11 OCTOBER 1997, Page 44

Here's to you, Mrs Robinson

C. D. C. Armstrong

THE WOMAN WHO TOOK POWER IN THE PARK by Lorna Siggins Mainstream, £14.99, pp. 240 Mary Robinson has recently resigned as President of Ireland in order to become the United Nations High Commissioner for Human Rights. As the first woman to have held the office of Irish President she has come to symbolise the deep changes in Irish public life and social attitudes which have transformed the Republic over the last decade or so. The Celtic Sweden could have had no more fitting head of state than this radical barrister and sometime Irish Labour Party Senator.

The Woman Who Took Power in the Park is, to date, the second biography of the President. The title may need some elucidation (for non-Irish readers at least). 'The Park' is Phoenix Park in Dublin, where the official residence of the President is situated (in happier days it was home to the Lord Lieutenant of Ireland). And Mrs Robinson did not, as the title might seem to imply, attain office after a coup d'etat. She was directly elected some seven years ago, although Lorna Siggins fails to mention that she was not quite the first choice of her people: polling 82,000 fewer first preference votes than her Fianna Fail rival, the late Brian Lenihan, she was elected by second preference votes transferred from the Fine Gael candidate.

Miss Siggins, an Irish Times journalist, is not quite at home in the worlds of politics and the law with which this book must inevitably deal. Her description of Fine Gael as 'right of centre' would not be shared by all members of that party. Nor was Eamon de Valera the 'architect' of the Irish Republic: the Republic was proclaimed by de Valera's opponent John A. Costello. She consistently appends an unnecessary `e' to the surname of the jurisprudentialist H. L. A. Hart. Her carelessness extends to the career of her subject. Writing of Robinson in 1966, she refers to her as a barrister; Robinson was not called to the bar until the following year.

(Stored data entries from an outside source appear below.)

/-- R214 to R218: SIGNAL sends its event to the lead dispatcher; MSARM puts an entry on the wheel of the lead die; DRAIN answers 0 when nothing
of the seat is outstanding, and waits when something is; SLEEPUNTIL parks the seat until its target, which may have passed; YIELD outside handler
state begins to save a seat that awaits no result. -/
def Obligations.SyncForms : Prop := ∀ (s : State) (d a b : XNum) (sc : BitVec 2), s.Clean .s → s.HasX d → s.HasX a → s.HasX b →
  s.me.Idle (.x, d.toNat) → let node := (s.me.xr a.toNat).toNat % 2 ^ 16; let i := s.hw.inst s.me.inst;
  (node < imgNodes s.hw i.pkg i.img → (SMap.get {} i.nodes node).count ≠ 0 → Open s i.pkg (144 * i.pkg + attachCl 0) →
    ∃ t, exec (.signal a none) s = .next t ∧ Sent t.hw (.signalCounted s.me.inst node 0) ∧ PortsOnly s.hw t.hw ∧
      s.Leaves t { s.hw with glob := t.hw.glob, clusters := t.hw.clusters, pkgs := t.hw.pkgs } s.me []) ∧
  (node < imgNodes s.hw i.pkg i.img → (s.hw.die (4 * i.pkg)).wheel.length < 4096 →
    ∃ t, exec (.msarm a b) s = .next t ∧
      (t.hw.die (4 * i.pkg)).wheel = (s.hw.die (4 * i.pkg)).wheel ++ [⟨s.me.inst, node,
        (if (s.me.xr b.toNat).getLsbD 63 then (s.hw.die (4 * i.pkg)).wheelAt else 0) + (s.me.xr b.toNat).toNat % 2 ^ 63,
        !(s.me.xr b.toNat).getLsbD 63⟩] ∧
      s.Leaves t { s.hw with dies := t.hw.dies } s.me []) ∧
  (Quiet s → ∃ t, exec (.drain d sc) s = .next t ∧ (t.hw.seat s.cur.seat).xr d.toNat = 0 ∧ s.Leaves t s.hw s.me [(.x, d.toNat)]) ∧
  (drained s.hw s.cur.seat sc.toNat s.hw.glob.nextId = false → ∃ t, exec (.drain d sc) s = .next t ∧
    (t.hw.seat s.cur.seat).wait = .drain d.toNat sc.toNat s.hw.glob.now s.hw.glob.nextId ∧
    s.Leaves t s.hw { s.me with wait := (t.hw.seat s.cur.seat).wait } []) ∧
  (∃ t, exec (.sleepuntil a) s = .next t ∧
    s.Leaves t s.hw (if s.hw.cycle (pkgOfCore (coreOf s.cur.seat)) < (s.me.xr a.toNat).toNat
      then { s.me with st := .parked, wait := .sleep (s.me.xr a.toNat).toNat } else s.me) []) ∧
  (s.me.handler = false → hasWindow s.hw s.cur.seat = false → s.me.pend = [] → s.me.pendCause = [] → ∃ t, exec .yield s = .next t ∧
    (t.hw.seat s.cur.seat).nextIssue = s.coreTime + max 3 (1 + s.cur.stall) ∧
    s.Leaves t { s.hw with cores := t.hw.cores } { s.me with
      st := .saving, saveKind := 5, preempt := false, preReq := false
      relTime := s.hw.cycle (pkgOfCore (coreOf s.cur.seat)) } [])

/-- R219, R220, R383, R384: EXIT retires the seat; TRAP n and BRK raise their causes behind their bundle; ERET in handler state goes back to the
bundle at TPC, with what the trap had kept. -/
def Obligations.EndingForms : Prop := ∀ (s : State), s.Clean .s → s.cur.last = true → let gap := max 3 (1 + s.cur.stall);
  (∃ t, exec .exit s = .next t ∧
    s.Leaves t { s.hw with pkgs := t.hw.pkgs, cores := t.hw.cores, accs := t.hw.accs } { s.me with
      st := .retiring, wait := .none, preempt := false, pendCause := [], frozen := {}, captured := [], capCause := [], toReplay := false
      shadow := {}, handler := false, savedWait := .none, stalledPin := none, pinDone := [] } []) ∧
  (∀ n : BitVec 5, ∃ t, exec (.trap n) s = .next t ∧ s.Leaves t s.hw { s.me with
      pendCause := s.me.pendCause ++ [{ code := 0x1E0 + n.toNat, tval := 0, slots := 1, due := s.coreTime + 1 + s.cur.stall }] } []) ∧
  (∃ t, exec .brk s = .next t ∧ s.Leaves t s.hw { s.me with
      pendCause := s.me.pendCause ++ [{ code := 0x1A5, tval := 0, slots := 1, due := s.coreTime + 1 + s.cur.stall }] } []) ∧
  (s.me.handler = true → Quiet s → ∃ t x, exec .eret s = .next t ∧ x = t.hw.seat s.cur.seat ∧
    x.handler = false ∧ x.pc = s.me.tpc ∧ x.nextIssue = s.coreTime + gap ∧ x.mpc = s.me.shadow.mpc ∧ x.sticky = s.me.shadow.sticky ∧
    x.repOn = s.me.shadow.repOn ∧ x.repJ = s.me.tcause.toNat / 2 ^ 48 ∧ x.repN = s.me.shadow.repN ∧ x.captured = [] ∧
    (∀ p ∈ s.me.captured, ({ p with due := p.due + (s.coreTime + gap) } : Pend) ∈ x.pend) ∧
    s.Leaves t { s.hw with cores := t.hw.cores } { s.me with
      handler := false, mpc := s.me.shadow.mpc, shadow := {}, captured := [], capCause := [], toReplay := false
      pendCause := s.me.pendCause ++ s.me.capCause.map (fun c => { c with due := c.due + (s.coreTime + gap) }), savedWait := .none, boundLeft := 0
      wait := x.wait, rels := x.rels, st := x.st } [])

/-- R221, R326: the supervisor forms on a system core. TLBINV drops the named translations of every core of the package, TTINV every table entry;
WIPE of a die whose seats are free begins. The core then waits for the acknowledgement. -/
def Obligations.SupervisorForms : Prop := ∀ (s : State) (d a b : XNum), s.Clean .s → s.HasX d → s.HasX a → s.HasX b →
  isSys (coreOf s.cur.seat) = true → let p := pkgOfCore (coreOf s.cur.seat);
  (∃ t, exec (.tlbinv a b) s = .next t ∧
    (∀ n, pkgOfCore n = p → ∀ e, e ∈ (t.hw.core n).tlb ↔
      e ∈ (s.hw.core n).tlb ∧ ¬ invalidated (s.me.xr a.toNat) ((s.me.xr b.toNat).toNat % 2 ^ 56) e) ∧
    (∀ n, pkgOfCore n ≠ p → t.hw.core n = s.hw.core n) ∧
    (s.hw.glob.now + 256, .invalidateAcknowledged (coreOf s.cur.seat)) ∈ t.hw.glob.agenda ∧
    s.Leaves t { s.hw with cores := t.hw.cores, accs := t.hw.accs, glob := t.hw.glob } { s.me with wait := .sup 0 false } []) ∧
  (∃ t, exec .ttinv s = .next t ∧
    (∀ n, pkgOfCore n = p → (t.hw.core n).tens = [] ∧ (t.hw.core n).tabs = [] ∧ (t.hw.core n).tlb = (s.hw.core n).tlb) ∧
    (∀ n, pkgOfCore n ≠ p → t.hw.core n = s.hw.core n) ∧
    (s.hw.glob.now + 256, .invalidateAcknowledged (coreOf s.cur.seat)) ∈ t.hw.glob.agenda ∧
    s.Leaves t { s.hw with cores := t.hw.cores, glob := t.hw.glob } { s.me with wait := .sup 0 false } []) ∧
  (dieFree s.hw (domDie (coreOf s.cur.seat)) = true → ∃ t, exec (.wipe d a) s = .next t ∧
    (s.hw.glob.now + (if (s.me.xr a.toNat).getLsbD 0 then 45000000 else 2100), .wipeComplete (domDie (coreOf s.cur.seat))) ∈ t.hw.glob.agenda ∧
    (t.hw.die (domDie (coreOf s.cur.seat))).supWait = (if (s.me.xr a.toNat).getLsbD 0 then 1 else 0) ∧
    s.Leaves t { s.hw with dies := t.hw.dies, glob := t.hw.glob } { s.me with wait := .sup d.toNat true } [])

/-- R71, R379 to R382: a cause of class T in a seat with a trap vector, outside handler state, takes the exception with no other effect of the
form: TPC, TCAUSE and TVAL are written, the sticky records, the repetition and MPC are kept, every engine is sticky-idle, and the handler's
first bundle is the one at TVEC. -/
def Obligations.TrapTaken : Prop := ∀ (s : State) (d a b : XNum) (w : Bool) (i : Imm 14) (n : BitVec 14) (g : Instr × Prop × Nat × W64),
  g ∈ causeForms s d a b w i n → g.2.1 → s.Clean .s → s.me.tvec ≠ 0 → s.me.handler = false →
  ∃ t x, exec g.1 s = .next t ∧ x = t.hw.seat s.cur.seat ∧
    x.handler = true ∧ x.pc = s.me.tvec ∧ x.tpc = s.me.pc ∧ x.tval = g.2.2.2 ∧
    x.tcause = BitVec.ofNat 64 ((if s.me.repOn then s.me.repJ else 0) % 2 ^ 16 * 2 ^ 48 + 2 ^ 40 + g.2.2.1) ∧
    x.shadow = { sticky := s.me.sticky, repOn := s.me.repOn, repJ := s.me.repJ, repN := s.me.repN, mpc := s.me.mpc } ∧
    (∀ r ∈ x.sticky, r.idle = true) ∧ x.tvec = s.me.tvec ∧ x.mpc = s.me.mpc ∧ x.warn = s.me.warn ∧ x.d = s.me.d ∧
    (∀ q, s.me.Idle q → x.reg q = s.me.reg q) ∧ (∀ k, k ≠ s.cur.seat → t.hw.seat k = s.hw.seat k) ∧
    (∀ y, Memory.read t.hw.mem y = Memory.read s.hw.mem y) ∧ t.pre = none ∧ t.cur = {}

/-- R199, R200, R201: LD and ST issue one access, cut where it crosses a line; LD's result waits for it and is written at c + LAND at the
earliest; ST takes the low bytes of xd. No register and no byte of memory changes yet. -/
def Obligations.ScalarMemory : Prop := ∀ (s : State) (f : FSM), s.Clean .s → s.HasX f.d → s.HasX f.a → Healthy s →
  (flatCauses s.myCore s.me.img 2 false .s (lineParts 2 (scalarVa s f) (2 ^ (f.sz.toNat % 4)) 0) = [] →
    ∃ t, exec (.ld f) s = .next t ∧
      Issued s t { seat := s.cur.seat, kind := .load (ctxOf s).order (2 ^ (f.sz.toNat % 4)) (decide (f.sz.toNat < 4)), img := s.me.img, cls := 2, bypass := f.bypass, parts := lineParts 2 (scalarVa s f) (2 ^ (f.sz.toNat % 4)) 0 } ∧
      Awaits s t { xPend f.d.toNat 0 (s.coreTime + landing s (offLand f.off)) (ctxOf s).order with load := 1 } ∧
      FlatLeaves s t s.me []) ∧
  (flatCauses s.myCore s.me.img 3 true .s (lineParts 2 (scalarVa s f) (2 ^ (f.sz.toNat % 4)) 0) = [] →
    ∃ t, exec (.st f) s = .next t ∧
      Issued s t { seat := s.cur.seat, kind := .store, img := s.me.img, cls := 3, parts := storeParts (scalarVa s f) (2 ^ (f.sz.toNat % 4)) (s.me.xr f.d.toNat).toNat } ∧
      FlatLeaves s t (s.me.warned (warnIf (decide (4 ≤ f.sz.toNat) || f.bypass || offLand f.off != 0) wMisc)) [])

/-- R203, R204: an atomic at a naturally aligned address issues one access; its old value waits for it. -/
def Obligations.Atomics : Prop := ∀ (s : State) (f : FSA) (g : Instr × AmoOp), g ∈ atomicForms f →
  s.Clean .s → s.HasX f.d → s.HasX f.a → s.HasX f.b → Healthy s →
  let w := f.w || g.2 == .fadd; let n := if w then 4 else 8; let va := (s.me.xr f.a.toNat).toNat % 2 ^ 56
  va % n = 0 → flatCauses s.myCore s.me.img 4 true .s (lineParts 1 va n 0) = [] →
  ∃ t, exec g.1 s = .next t ∧
    Issued s t { seat := s.cur.seat, kind := .amo g.2 (ctxOf s).order w (s.me.xr f.b.toNat) (s.me.xr f.d.toNat), img := s.me.img, cls := 4, parts := lineParts 1 va n 0 } ∧
    Awaits s t { xPend f.d.toNat 0 (s.coreTime + landing s (f.land.getD 0).toNat) (ctxOf s).order with load := 1 } ∧
    FlatLeaves s t (s.me.warned (warnIf (g.2 == .fadd && !f.w) wWidth)) []

/-- R239: a flat vector load or store with an active lane, every address a multiple of four, issues one access with a part for each line it
touches; a load's lanes wait for it; a store's bytes are the lanes' words, a higher lane over a lower one. -/
def Obligations.VectorMemory : Prop := ∀ (s : State) (sl : Slot) (f : FVM) (idx : Bool), (sl = .v0 ∨ sl = .v1) → s.Clean sl → Healthy s →
  vmCauses (ctxOf s) f idx = [] → let l := vecLanes s f idx; let p := vecParts (linesOf l) l 0; let off := match f.ext with | none => 0 | some x => x.off.toInt
  l ≠ [] → (∀ e ∈ l, e.2 % 4 = 0) → (s.me.xr f.a.toNat + BitVec.ofInt 64 off).toNat % 4 = 0 →
  (flatCauses s.myCore s.me.img (if idx then 7 else 5) false sl p.1 = [] →
    ∃ t, exec (if idx then .vldg f else .vld f) s = .next t ∧
      Issued s t { seat := s.cur.seat, kind := .vload (ctxOf s).order p.2, img := s.me.img, cls := if idx then 7 else 5, bypass := f.bypass, parts := p.1 } ∧
      Awaits s t { vPend (ctxOf s) f.v 0 (s.me.kr f.k.toNat) 0 (landing s (match f.ext with | none => 0 | some x => x.land.toNat)) with port := .v, reg := f.v.toNat, load := 2 } ∧
      FlatLeaves s t s.me []) ∧
  (flatCauses s.myCore s.me.img (if idx then 7 else 6) true sl p.1 = [] →
    ∃ t, exec (if idx then .vsts f else .vst f) s = .next t ∧
      Issued s t { seat := s.cur.seat, kind := .vstore, img := s.me.img, cls := if idx then 7 else 6, parts := p.1.map (fun q => { q with wdata := vecBytes (vOp (ctxOf s) f.v 0) q l }) } ∧
      FlatLeaves s t (s.me.warned (warnIf (f.bypass || (match f.ext with | none => 0 | some x => x.land.toNat) != 0) wMisc)) [])

/-- R222, R228, R229: an integer vector form's elements are on their way to its register under its lane mask, and to its unit's last-result
register. -/
def Obligations.VectorInteger : Prop := ∀ (s : State) (sl : Slot) (f : FVR)
  (g : Instr × Nat × ((w : Nat) → Bool → BitVec w → BitVec w → BitVec w → BitVec w)),
  g ∈ intForms f → (sl = .v0 ∨ sl = .v1) → s.Clean sl → let v := vIn (ctxOf s) g.1 f;
  v.causes = [] →
  ∃ t r, exec g.1 s = .next t ∧ vPend (ctxOf s) f.d (ctxOf s).o1 v.m r g.2.1 ∈ (t.hw.seat s.cur.seat).pend ∧
    (∀ n < 64, ∀ e < 32 / v.w, el v.w r n e = g.2.2 v.w v.x.sat (el v.w v.a n e) (el v.w v.b n e) (el v.w v.d n e)) ∧
    VectorLeaves s t g.1 f false

/-- R222, R228, R230: a float vector form's elements, in the format that its width and BF name, are on their way. -/
def Obligations.VectorFloat : Prop := ∀ (s : State) (sl : Slot) (f : FVR) (g : Instr × Nat × (FFmt → RM → Nat → Nat → Nat → Nat)),
  g ∈ floatForms f → (sl = .v0 ∨ sl = .v1) → s.Clean sl → let v := vIn (ctxOf s) g.1 f;
  v.causes = [] →
  ∃ t r, exec g.1 s = .next t ∧ vPend (ctxOf s) f.d (ctxOf s).o1 v.m r g.2.1 ∈ (t.hw.seat s.cur.seat).pend ∧
    (∀ n < 64, ∀ e < 32 / v.w, (el v.w r n e).toNat =
      g.2.2 (if v.w = 16 then (if v.x.sat then bf16 else fp16) else fp32) v.rm (el v.w v.a n e).toNat (el v.w v.b n e).toNat
        (el v.w v.d n e).toNat % 2 ^ v.w) ∧
    VectorLeaves s t g.1 f false

/-- R231, R232: a compare or mask form's mask is on its way to k register D[2:0]; k0 takes none. -/
def Obligations.VectorMask : Prop := ∀ (s : State) (sl : Slot) (f : FVR) (g : Instr × (VIn → Nat → Bool)),
  g ∈ maskForms f → (sl = .v0 ∨ sl = .v1) → s.Clean sl → let v := vIn (ctxOf s) g.1 f;
  v.causes = [] →
  ∃ t r, exec g.1 s = .next t ∧ (f.d.toNat % 8 ≠ 0 → kPend (ctxOf s) (f.d.toNat % 8) r 1 ∈ (t.hw.seat s.cur.seat).pend) ∧
    (∀ n < 64, r.getLsbD n = g.2 v n) ∧ VectorLeaves s t g.1 f false

/-- R232 to R236, R243: the forms that convert and move lanes, and VPACK and VMOV; VNOP writes nothing. -/
def Obligations.VectorLanes : Prop := ∀ (s : State) (sl : Slot) (f : FVR), (sl = .v0 ∨ sl = .v1) → s.Clean sl →
  (∀ g ∈ laneForms f, (vIn (ctxOf s) g.1 f).causes = [] →
    ∃ t r, exec g.1 s = .next t ∧
      vPend (ctxOf s) f.d (ctxOf s).o1 (g.2.2.1 (vIn (ctxOf s) g.1 f)) r g.2.1 ∈ (t.hw.seat s.cur.seat).pend ∧
      (∀ n < 64, ln r n = g.2.2.2 (vIn (ctxOf s) g.1 f) n) ∧ VectorLeaves s t g.1 f (g.1 == .vunpack f)) ∧
  ((vIn (ctxOf s) (.vpack f) f).causes = [] →
    ∃ t r, exec (.vpack f) s = .next t ∧
      vPend (ctxOf s) f.d (ctxOf s).o1 (vIn (ctxOf s) (.vpack f) f).m r 3 ∈ (t.hw.seat s.cur.seat).pend ∧
      (∀ n < 64, ∀ e < 32 / (vIn (ctxOf s) (.vpack f) f).w,
        el (vIn (ctxOf s) (.vpack f) f).w r n e = packed (vIn (ctxOf s) (.vpack f) f).w (vIn (ctxOf s) (.vpack f) f) n e) ∧
      VectorLeaves s t (.vpack f) f true) ∧
  (specCauses (ctxOf s) f.d (ctxOf s).o1 = [] → (FVR.x f).im = false → specCauses (ctxOf s) f.a (ctxOf s).o2 = [] →
    ∃ t b, exec (.vmov f) s = .next t ∧
      vPend (ctxOf s) f.d (ctxOf s).o1 (s.me.kr f.k.toNat) (vOp (ctxOf s) f.a (ctxOf s).o2) 1 ∈ (t.hw.seat s.cur.seat).pend ∧
      s.LeavesCore t s.myCore (s.me.warned b) []) ∧
  (specCauses (ctxOf s) f.d (ctxOf s).o1 = [] → (FVR.x f).im = true →
    ∃ t r b, exec (.vmov f) s = .next t ∧
      vPend (ctxOf s) f.d (ctxOf s).o1 (s.me.kr f.k.toNat) r 1 ∈ (t.hw.seat s.cur.seat).pend ∧
      (∀ n < 64, ln r n = (FVR.x f).imm.signExtend 32) ∧ s.LeavesCore t s.myCore (s.me.warned b) []) ∧
  (∀ e : Option VExt, ∃ t b, exec (.vnop e) s = .next t ∧ s.LeavesCore t s.myCore (s.me.warned b) [])

/-- R103, R237: a lane reduction's result, taken along the tree over the active elements in element order, is on its way to every element
of every lane. -/
def Obligations.VectorReduce : Prop := ∀ (s : State) (sl : Slot) (f : FVR) (g : Instr × (VIn → Nat) × (VIn → Nat → Nat → Nat)),
  g ∈ reduceForms f → (sl = .v0 ∨ sl = .v1) → s.Clean sl → let v := vIn (ctxOf s) g.1 f;
  v.causes = [] →
  ∃ t r, exec g.1 s = .next t ∧ vPend (ctxOf s) f.d (ctxOf s).o1 allLanes r 7 ∈ (t.hw.seat s.cur.seat).pend ∧
    (∀ n < 64, ∀ e < 32 / v.w, (el v.w r n e).toNat = ((treeFold (g.2.2 v) 9 (elemList v.w v.m v.a)).getD (g.2.1 v)) % 2 ^ v.w) ∧
    VectorLeaves s t g.1 f false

Worse than the carelessness is the padding. The reader hardly needs her potted histories of the Great Famine or feminism. At those points in Robinson's career when deeper analysis is called for, the reader is disappointed. We are not told, for example, precisely what the Fian- na Fail minister Padraig Flynn meant when, in the course of the presidential election, he referred to Mrs Robinson's 'new interest in the family', nor are we told why this remark, which some regard as the turning-point of the campaign, aroused such controversy.

This omission is in fact typical of the author's largely uncritical treatment of Mrs Robinson (though we should be grateful at least that the undistinguished prose is not too gushing). It is no surprise, therefore, that Siggins fails to draw attention to a disturbing feature of Robinson's character: her inconsistency. In her public utterances Robinson has shown a remarkable talent for adapting her views to suit the occasion. In 1971 she told an interviewer for a Catholic magazine that she accepted Humanae Vitae (the papal encyclical of 1968 forbidding artificial contraception), when she was at about that time a co- sponsor of a bill to legalise the sale of contraceptives. Again, during the presiden- tial election campaign she told one news- paper that she supported the right to life of the unborn, 'as guaranteed by the constitu- tion', when seven years before she had opposed the constitutional amendment which enshrined that right. Later on in the campaign she demanded an apology when a Fianna Fail parliamentarian described her as 'pro-divorce, pro-contraception, and pro-abortion', apparently forgetting that her support for the first two issues was well-documented. That episode is not mentioned in this biography.

Mrs Robinson's reputation for sympathy with the Unionists of Ulster seems to rest on somewhat shaky foundations. It is true that she resigned from the Irish Labour party in protest at the Anglo-Irish Agree- ment, but she had previously been an opponent of internment in Northern Ireland. Her frequent trips across the border after her election outraged many Unionists, who saw these visits as giving physical expression to the Irish constitu- tion's claim to sovereignty over Northern Ireland. She declined to apologise for shak- ing hands with Gerry Adams in 1993 — over a year before the first IRA ceasefire — though she later expressed regret for having shaken hands with General Pinochet on a visit to Chile. In York last year she made wild allegations against the RUC, strange conduct for a head of state visiting a friendly neighbour.

It is hard to see what legacy she has left her own country. Certainly she has come to symbolise changes in Irish society, but these changes would have come about even without her election. Her presidency has been more a matter of style than of sub- stance. The constitutional position of the office has remained unaltered, and she failed to use her constitutional powers to their full extent. Unlike one of her prede- cessors, the late Cearbhall 0.'Dalaigh, she never once referred any legislation to the Supreme Court. When Charles Haughey refused to allow her to visit London to give the Dimbleby Lecture, she gave in without a fight, although before her election she had boasted that in office she would tell Haughey to 'back off. What her presidency has revealed is the triumph of image over reality. Advocates of a British republic say that Mrs Robinson is the sort of president we should have. The one abiding message of this book is that we are better off as we are.